* WHAT IS NEEDED: Your answer should consist of each line below that contains the string "from".
━━━━━ EXERCISE DATA ━━━━━
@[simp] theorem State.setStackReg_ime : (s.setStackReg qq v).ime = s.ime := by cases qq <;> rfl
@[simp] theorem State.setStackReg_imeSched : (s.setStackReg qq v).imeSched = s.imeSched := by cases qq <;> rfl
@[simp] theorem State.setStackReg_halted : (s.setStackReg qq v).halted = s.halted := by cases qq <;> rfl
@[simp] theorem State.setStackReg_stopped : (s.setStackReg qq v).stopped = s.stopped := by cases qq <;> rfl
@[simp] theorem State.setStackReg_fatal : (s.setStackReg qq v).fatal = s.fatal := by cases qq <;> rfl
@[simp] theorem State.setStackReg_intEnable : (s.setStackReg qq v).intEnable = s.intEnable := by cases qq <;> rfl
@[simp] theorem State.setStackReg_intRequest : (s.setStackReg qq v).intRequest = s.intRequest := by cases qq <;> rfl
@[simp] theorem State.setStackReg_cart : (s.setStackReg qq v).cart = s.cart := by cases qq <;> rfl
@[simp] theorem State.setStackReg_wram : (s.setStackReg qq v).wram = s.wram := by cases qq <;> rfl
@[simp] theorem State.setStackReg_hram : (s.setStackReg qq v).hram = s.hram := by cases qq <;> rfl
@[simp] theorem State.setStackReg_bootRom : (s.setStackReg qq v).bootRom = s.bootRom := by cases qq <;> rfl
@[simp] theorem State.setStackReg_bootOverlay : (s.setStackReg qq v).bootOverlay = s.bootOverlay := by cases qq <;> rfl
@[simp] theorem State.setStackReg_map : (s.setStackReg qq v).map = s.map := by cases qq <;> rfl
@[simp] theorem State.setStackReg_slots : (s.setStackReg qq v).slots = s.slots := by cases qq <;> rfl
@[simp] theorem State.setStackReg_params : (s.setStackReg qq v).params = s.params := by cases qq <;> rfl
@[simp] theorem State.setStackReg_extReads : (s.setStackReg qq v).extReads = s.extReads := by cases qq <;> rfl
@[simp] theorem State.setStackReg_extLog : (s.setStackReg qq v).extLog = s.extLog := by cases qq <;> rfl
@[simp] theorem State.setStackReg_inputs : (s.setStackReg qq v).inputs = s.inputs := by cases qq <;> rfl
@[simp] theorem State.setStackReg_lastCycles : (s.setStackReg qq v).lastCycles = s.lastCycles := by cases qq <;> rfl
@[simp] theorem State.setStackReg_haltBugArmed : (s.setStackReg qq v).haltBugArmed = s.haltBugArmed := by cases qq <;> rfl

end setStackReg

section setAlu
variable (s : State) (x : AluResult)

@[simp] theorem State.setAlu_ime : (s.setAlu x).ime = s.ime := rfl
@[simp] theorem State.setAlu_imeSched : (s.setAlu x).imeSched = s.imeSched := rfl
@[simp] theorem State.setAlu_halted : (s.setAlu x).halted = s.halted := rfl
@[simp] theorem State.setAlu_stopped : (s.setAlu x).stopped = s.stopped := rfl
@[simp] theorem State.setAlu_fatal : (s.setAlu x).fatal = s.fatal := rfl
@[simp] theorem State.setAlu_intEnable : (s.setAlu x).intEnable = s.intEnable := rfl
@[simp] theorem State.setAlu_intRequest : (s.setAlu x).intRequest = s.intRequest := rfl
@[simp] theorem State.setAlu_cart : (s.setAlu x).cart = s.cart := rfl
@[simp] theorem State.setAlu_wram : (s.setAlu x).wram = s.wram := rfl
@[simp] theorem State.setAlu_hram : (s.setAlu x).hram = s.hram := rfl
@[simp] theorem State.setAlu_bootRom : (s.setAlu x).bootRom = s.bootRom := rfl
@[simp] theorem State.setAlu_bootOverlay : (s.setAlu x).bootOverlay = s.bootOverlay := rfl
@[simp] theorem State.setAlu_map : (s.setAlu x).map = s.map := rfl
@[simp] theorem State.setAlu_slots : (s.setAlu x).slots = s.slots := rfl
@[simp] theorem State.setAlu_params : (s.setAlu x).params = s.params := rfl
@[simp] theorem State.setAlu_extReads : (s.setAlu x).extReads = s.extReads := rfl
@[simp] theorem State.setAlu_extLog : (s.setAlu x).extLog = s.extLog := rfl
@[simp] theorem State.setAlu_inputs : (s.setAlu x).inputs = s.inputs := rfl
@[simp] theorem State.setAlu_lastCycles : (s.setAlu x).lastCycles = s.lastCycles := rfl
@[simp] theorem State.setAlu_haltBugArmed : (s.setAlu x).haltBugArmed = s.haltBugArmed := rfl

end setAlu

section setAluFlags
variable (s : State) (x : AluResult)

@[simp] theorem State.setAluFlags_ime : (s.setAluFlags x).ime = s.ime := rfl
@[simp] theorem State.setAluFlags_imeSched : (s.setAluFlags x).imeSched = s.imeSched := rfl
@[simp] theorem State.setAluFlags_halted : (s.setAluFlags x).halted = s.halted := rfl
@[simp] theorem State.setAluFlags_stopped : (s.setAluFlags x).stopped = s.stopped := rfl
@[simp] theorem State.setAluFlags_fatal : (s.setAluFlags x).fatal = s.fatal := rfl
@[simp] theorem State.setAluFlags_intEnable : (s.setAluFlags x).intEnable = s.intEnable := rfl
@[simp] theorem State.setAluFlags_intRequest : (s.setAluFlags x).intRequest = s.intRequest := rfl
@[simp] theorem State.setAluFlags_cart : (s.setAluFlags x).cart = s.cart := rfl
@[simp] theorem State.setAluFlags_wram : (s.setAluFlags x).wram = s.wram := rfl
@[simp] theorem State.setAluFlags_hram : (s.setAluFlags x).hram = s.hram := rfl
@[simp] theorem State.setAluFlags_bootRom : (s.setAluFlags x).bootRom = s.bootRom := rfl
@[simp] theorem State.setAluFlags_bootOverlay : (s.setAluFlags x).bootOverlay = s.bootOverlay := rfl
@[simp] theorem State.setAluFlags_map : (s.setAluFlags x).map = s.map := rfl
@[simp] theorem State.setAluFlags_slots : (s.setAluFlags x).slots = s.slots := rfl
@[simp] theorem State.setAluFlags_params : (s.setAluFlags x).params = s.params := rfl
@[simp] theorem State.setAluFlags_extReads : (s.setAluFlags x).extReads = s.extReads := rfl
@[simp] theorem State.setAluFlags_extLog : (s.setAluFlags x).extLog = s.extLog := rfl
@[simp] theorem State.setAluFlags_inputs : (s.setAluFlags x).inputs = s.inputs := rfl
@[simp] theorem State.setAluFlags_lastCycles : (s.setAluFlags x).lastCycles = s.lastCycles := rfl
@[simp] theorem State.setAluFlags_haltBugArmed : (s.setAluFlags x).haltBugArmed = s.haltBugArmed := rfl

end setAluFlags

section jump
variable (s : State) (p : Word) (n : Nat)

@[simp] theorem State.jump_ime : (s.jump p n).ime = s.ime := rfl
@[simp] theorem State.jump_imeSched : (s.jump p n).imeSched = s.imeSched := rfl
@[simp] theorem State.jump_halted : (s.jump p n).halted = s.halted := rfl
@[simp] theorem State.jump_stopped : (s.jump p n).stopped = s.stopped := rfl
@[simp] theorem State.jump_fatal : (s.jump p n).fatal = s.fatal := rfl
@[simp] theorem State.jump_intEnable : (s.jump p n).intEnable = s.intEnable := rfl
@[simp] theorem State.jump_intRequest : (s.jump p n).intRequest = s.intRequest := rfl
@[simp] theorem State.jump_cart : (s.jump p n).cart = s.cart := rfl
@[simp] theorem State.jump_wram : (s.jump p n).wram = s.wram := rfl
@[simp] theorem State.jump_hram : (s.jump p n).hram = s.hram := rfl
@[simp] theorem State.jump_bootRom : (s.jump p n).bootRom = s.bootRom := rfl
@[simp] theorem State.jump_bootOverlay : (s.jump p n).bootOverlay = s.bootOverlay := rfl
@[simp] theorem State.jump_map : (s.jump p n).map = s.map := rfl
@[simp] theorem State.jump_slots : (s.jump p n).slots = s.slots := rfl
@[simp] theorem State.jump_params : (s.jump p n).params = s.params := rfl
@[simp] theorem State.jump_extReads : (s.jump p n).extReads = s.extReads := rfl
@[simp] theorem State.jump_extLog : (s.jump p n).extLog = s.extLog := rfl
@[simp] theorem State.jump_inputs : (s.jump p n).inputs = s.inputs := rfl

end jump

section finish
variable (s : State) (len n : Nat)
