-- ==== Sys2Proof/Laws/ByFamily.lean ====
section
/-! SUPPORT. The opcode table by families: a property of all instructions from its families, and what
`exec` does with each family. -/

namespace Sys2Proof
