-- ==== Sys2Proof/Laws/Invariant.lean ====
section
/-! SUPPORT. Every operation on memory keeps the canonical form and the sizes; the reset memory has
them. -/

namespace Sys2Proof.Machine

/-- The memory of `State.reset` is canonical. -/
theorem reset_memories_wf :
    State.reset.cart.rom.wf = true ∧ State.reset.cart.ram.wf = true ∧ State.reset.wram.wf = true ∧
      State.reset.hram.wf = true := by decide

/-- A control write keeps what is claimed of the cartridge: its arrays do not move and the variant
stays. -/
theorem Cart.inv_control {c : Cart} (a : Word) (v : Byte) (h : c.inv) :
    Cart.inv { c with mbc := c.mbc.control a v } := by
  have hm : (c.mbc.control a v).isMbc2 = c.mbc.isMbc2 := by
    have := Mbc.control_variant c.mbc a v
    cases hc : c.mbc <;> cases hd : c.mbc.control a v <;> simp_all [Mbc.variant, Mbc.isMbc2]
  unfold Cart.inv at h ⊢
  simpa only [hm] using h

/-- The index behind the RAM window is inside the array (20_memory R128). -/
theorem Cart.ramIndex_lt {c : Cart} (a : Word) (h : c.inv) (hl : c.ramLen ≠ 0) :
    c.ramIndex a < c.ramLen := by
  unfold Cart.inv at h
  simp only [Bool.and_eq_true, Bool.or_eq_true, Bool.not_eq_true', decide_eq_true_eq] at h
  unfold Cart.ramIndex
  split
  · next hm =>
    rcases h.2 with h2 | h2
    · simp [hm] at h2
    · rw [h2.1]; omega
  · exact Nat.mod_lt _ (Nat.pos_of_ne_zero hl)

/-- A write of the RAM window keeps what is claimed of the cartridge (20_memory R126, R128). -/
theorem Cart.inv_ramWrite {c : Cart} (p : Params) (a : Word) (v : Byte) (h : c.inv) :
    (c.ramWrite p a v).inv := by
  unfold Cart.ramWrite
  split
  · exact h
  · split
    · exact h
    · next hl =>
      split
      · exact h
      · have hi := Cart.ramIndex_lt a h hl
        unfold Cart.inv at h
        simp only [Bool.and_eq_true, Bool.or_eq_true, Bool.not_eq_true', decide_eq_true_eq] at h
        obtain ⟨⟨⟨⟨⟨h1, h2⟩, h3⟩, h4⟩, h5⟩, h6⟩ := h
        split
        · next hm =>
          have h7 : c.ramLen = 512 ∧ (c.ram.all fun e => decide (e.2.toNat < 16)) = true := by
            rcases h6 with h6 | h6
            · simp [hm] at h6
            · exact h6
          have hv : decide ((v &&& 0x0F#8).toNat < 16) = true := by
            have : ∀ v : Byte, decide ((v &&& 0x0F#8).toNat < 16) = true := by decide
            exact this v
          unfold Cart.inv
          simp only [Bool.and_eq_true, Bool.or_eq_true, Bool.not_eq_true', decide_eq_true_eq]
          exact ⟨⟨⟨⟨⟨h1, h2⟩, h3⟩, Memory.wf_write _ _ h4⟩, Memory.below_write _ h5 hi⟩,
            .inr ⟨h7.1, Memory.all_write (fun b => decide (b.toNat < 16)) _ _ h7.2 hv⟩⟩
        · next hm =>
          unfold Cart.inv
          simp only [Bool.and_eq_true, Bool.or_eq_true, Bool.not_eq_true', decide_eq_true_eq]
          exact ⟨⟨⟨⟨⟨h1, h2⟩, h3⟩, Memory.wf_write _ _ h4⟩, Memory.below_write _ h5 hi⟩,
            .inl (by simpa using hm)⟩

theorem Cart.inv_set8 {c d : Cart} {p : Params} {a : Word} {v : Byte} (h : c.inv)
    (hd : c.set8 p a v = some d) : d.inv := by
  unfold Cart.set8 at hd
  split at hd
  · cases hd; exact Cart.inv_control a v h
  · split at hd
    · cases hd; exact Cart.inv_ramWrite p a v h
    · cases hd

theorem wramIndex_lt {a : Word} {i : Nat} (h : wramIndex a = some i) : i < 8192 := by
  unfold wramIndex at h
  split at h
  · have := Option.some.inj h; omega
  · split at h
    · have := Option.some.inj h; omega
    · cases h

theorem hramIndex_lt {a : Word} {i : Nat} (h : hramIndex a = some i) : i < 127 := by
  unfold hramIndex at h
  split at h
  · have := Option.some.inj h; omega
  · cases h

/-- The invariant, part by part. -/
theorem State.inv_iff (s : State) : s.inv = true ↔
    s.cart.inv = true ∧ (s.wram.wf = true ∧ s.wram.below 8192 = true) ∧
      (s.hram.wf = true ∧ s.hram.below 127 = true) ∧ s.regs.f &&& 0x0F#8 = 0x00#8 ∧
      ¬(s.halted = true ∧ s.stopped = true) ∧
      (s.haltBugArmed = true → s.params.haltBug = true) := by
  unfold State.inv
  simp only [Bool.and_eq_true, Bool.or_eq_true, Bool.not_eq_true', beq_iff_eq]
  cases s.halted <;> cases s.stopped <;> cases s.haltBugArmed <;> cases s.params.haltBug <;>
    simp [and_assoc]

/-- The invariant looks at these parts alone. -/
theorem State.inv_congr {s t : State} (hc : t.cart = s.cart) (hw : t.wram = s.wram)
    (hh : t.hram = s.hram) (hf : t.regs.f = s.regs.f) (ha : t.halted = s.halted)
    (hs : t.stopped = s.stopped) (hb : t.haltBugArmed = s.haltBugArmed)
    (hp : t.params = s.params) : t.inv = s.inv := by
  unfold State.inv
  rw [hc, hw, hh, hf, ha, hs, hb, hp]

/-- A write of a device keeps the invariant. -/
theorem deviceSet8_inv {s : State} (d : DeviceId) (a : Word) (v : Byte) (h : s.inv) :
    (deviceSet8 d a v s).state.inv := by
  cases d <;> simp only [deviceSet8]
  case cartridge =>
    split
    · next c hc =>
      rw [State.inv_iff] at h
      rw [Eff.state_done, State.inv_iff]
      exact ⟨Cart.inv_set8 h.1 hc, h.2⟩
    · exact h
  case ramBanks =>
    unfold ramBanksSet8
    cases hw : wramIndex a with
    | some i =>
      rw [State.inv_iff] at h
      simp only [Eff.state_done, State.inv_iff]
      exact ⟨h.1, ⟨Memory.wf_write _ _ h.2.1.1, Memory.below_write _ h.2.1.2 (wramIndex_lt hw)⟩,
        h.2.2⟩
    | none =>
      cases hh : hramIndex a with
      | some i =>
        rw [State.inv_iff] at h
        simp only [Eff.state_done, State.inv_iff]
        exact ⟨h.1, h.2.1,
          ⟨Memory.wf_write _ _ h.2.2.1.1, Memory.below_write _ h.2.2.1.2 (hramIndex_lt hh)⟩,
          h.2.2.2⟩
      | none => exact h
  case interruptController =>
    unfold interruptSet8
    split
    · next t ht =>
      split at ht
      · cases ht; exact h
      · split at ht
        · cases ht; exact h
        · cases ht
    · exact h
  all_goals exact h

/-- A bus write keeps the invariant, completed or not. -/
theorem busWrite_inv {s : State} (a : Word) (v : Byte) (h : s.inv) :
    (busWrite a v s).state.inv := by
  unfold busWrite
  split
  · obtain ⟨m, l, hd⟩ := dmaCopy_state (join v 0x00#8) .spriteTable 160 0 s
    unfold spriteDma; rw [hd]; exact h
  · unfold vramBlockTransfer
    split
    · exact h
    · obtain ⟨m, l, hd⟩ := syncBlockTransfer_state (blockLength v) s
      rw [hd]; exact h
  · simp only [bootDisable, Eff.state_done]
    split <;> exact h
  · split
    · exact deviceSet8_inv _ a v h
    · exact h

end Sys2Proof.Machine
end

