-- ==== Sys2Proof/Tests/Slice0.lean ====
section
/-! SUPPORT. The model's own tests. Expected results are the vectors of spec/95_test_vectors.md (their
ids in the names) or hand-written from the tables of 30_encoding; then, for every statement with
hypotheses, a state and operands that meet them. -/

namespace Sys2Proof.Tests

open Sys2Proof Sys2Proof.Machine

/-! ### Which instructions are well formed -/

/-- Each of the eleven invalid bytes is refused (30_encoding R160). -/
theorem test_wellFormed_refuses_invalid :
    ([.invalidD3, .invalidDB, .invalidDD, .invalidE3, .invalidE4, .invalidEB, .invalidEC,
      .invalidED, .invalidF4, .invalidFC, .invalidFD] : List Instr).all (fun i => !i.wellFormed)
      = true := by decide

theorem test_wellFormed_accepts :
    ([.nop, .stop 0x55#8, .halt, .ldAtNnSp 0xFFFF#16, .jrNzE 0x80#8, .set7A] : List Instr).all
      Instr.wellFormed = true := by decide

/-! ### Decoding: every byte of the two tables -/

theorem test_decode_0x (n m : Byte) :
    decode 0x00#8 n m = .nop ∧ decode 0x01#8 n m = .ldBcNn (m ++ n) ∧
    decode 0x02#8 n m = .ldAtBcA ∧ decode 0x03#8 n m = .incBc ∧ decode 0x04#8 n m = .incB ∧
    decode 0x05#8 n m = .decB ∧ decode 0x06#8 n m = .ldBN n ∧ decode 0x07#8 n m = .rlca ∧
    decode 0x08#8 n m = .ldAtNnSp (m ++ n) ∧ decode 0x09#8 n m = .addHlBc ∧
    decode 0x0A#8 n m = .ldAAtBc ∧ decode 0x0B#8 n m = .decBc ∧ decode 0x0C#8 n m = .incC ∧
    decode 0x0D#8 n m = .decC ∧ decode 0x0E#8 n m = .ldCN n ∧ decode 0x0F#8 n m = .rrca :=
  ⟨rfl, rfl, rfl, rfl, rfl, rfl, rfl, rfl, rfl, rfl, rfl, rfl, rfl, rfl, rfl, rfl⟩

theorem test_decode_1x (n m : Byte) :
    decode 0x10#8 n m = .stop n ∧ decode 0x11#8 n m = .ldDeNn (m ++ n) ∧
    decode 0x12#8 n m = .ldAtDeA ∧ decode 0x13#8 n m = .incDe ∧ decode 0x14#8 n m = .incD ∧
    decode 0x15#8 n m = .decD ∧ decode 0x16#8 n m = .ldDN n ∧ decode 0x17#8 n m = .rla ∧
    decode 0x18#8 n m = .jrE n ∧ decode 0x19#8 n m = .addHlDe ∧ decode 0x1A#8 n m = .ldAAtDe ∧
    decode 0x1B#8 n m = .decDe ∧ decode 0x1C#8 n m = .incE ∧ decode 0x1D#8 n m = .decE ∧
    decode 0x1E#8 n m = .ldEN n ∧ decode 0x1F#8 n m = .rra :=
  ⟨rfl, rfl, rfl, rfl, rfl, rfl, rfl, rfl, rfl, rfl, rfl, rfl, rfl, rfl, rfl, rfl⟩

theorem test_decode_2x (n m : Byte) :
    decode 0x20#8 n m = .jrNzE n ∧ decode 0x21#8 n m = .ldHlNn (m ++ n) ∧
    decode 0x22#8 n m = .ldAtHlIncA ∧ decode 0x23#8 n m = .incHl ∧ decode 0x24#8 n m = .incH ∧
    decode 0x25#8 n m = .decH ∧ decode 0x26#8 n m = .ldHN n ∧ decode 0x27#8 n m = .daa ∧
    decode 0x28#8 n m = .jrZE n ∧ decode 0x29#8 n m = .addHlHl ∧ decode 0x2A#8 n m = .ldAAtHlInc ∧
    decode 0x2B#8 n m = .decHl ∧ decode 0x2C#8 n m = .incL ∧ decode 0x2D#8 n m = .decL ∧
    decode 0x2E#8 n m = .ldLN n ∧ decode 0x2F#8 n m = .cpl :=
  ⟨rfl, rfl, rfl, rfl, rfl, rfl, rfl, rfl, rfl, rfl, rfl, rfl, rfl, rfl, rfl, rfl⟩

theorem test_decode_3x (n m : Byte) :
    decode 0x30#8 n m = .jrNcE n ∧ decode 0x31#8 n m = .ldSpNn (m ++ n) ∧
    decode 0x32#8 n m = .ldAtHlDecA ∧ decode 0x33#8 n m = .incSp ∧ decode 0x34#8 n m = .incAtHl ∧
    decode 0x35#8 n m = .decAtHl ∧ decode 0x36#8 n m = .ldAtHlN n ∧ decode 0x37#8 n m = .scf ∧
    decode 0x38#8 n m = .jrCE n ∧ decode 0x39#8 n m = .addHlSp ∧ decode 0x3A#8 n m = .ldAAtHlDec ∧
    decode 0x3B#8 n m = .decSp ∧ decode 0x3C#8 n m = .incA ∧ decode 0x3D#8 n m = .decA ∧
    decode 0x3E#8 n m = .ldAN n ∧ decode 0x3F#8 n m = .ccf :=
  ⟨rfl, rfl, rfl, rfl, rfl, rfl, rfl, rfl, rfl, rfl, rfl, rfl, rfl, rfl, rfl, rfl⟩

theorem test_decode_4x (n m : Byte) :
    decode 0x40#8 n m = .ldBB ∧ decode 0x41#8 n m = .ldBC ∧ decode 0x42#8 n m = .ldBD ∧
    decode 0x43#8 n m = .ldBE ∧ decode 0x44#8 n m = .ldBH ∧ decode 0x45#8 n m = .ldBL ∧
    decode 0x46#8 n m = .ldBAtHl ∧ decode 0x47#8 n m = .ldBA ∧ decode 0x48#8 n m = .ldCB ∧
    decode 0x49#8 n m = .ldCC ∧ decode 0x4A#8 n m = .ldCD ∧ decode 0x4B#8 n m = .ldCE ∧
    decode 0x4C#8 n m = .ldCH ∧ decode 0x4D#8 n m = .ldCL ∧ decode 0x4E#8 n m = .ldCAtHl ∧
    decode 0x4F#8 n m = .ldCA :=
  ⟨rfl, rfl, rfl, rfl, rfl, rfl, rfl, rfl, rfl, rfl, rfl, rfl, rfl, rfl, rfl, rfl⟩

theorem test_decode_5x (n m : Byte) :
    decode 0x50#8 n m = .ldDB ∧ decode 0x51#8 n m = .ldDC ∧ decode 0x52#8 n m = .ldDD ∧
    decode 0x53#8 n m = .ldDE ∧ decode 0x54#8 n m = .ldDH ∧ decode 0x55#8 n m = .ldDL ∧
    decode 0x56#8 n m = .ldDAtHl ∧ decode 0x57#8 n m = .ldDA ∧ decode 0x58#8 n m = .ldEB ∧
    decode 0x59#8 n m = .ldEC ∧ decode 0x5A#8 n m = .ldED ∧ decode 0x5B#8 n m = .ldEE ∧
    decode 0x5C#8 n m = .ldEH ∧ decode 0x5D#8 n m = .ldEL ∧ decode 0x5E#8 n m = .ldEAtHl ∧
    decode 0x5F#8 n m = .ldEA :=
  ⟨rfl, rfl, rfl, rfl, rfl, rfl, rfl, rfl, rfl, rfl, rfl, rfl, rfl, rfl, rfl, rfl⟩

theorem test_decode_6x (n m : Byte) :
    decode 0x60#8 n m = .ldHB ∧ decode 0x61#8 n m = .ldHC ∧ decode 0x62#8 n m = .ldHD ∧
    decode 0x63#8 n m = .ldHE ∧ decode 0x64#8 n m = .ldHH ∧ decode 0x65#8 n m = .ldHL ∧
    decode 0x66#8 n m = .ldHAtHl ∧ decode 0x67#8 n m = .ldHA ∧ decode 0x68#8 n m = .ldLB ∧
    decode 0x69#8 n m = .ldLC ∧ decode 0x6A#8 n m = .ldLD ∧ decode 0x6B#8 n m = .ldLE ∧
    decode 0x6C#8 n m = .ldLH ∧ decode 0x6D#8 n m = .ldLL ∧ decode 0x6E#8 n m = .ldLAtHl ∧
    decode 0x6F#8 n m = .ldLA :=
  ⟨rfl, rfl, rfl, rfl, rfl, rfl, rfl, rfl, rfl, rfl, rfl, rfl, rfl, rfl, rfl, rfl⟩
━━━━━
* OUTPUT BELOW:
/-! SUPPORT. The opcode table by families: a property of all instructions from its families, and what
ids in the names) or hand-written from the tables of 30_encoding; then, for every statement with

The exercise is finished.